> [What you need to do] Go line by line through the records below. Copy whichever lines contain the string "error".

> [Records for the exercise]
/-- The last byte of a stored frame has arrived (R52, R104, R257, R268, R269, R301). -/
def endFrame (f : Nat) (fcsBad : Bool) (s : State) : State :=
  match frameAt s f with
  | none => s
  | some x =>
    let y := { x with tail := true }
    let why := if fcsBad then some BadCause.fcs else if (failedCheck y).isSome then some .length
      else if x.refused && x.refs != 0 then some .refused else none
    let s := setFrame f { y with bad := why, tailAdds := [], polTails := [], deferred := [] } s
    let s := x.tailAdds.foldl (fun s a => tailAdd (frameLen y) a s) s
    let s := x.polTails.foldl (fun s t => settlePolicer y t s) s
    let s := match why, failedCheck y with
      | some .length, some b => s |> bump (Reg.ASSAY_LEN_TAIL_CNT b) |> cause (Reg.ASSAY_IRQ_CAUSE b) 1
      | _, _ => s
    let s := match why with | some w => discardQueued f (badCode w) s | none => s
    let s := considerSample f x.port s
    match frameAt s f with
    | some z => if z.refs = 0 then dropFrame f s else s
    | none => s

/-- Corrected symbols of a frame's lanes, lane by lane from the port's own lane on. -/
def laneSyms (p : Nat) (syms : List Nat) (s : State) : State :=
  ((List.range (modeLanes (s.portCfgAt p).speed)).foldl (fun s i => bumpN (Reg.LANE_FEC_SYM_CNT (p + i)) (syms.getD i 0) s) s)

/-- FRAME_RX_TAIL (R51, R312): the last bytes of a frame, FCS excluded, have arrived. `fcsOk` is false for an FCS error or a
PCS error code; `fec` codewords have been corrected, with `syms` symbols on the lanes. -/
def rxTail (p : Nat) (data : Bytes) (fcsOk : Bool) (fec : Nat) (syms : List Nat) (s : State) : State :=
  let y := s.portAt p
  if y.rx.isNone && !y.rxDiscard then s
  else
    let total := y.rxLen + data.length + 4
    let bad := !fcsOk || Decidable.decide (total < 64) || Decidable.decide (maxFrame s p < total)
    let s := s |> winCount p total false |> bump64 (Reg.PORT_FEC_CORR_CNT_LO p) fec |> laneSyms p syms
    let s := if bad then bump (Reg.PORT_RX_FCS_ERR_CNT p) s else s
    match y.rx with
    | none => s.setPort p { y with rxDiscard := false, rxLen := 0 }
    | some f =>
      let s := modFrame f (fun x => { x with data := (x.data ++ data).take (maxFrame s p - 4), tail := true }) s
      s |> fillCells f maxRounds |> (·.modPort p fun z => { z with rx := none, rxDiscard := false, rxLen := 0 }) |> endFrame f bad

def execFrameRxTail (p : Fin 64) (data : Bytes) (fcsOk : Bool) (fec : Nat) (syms : List Nat) (s : State) : Host.Outcome State Fault Refusal :=
  .next (rxTail p.val data fcsOk fec syms s)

> [Response to the exercise]
/-- FRAME_RX_TAIL (R51, R312): the last bytes of a frame, FCS excluded, have arrived. `fcsOk` is false for an FCS error or a
PCS error code; `fec` codewords have been corrected, with `syms` symbols on the lanes. -/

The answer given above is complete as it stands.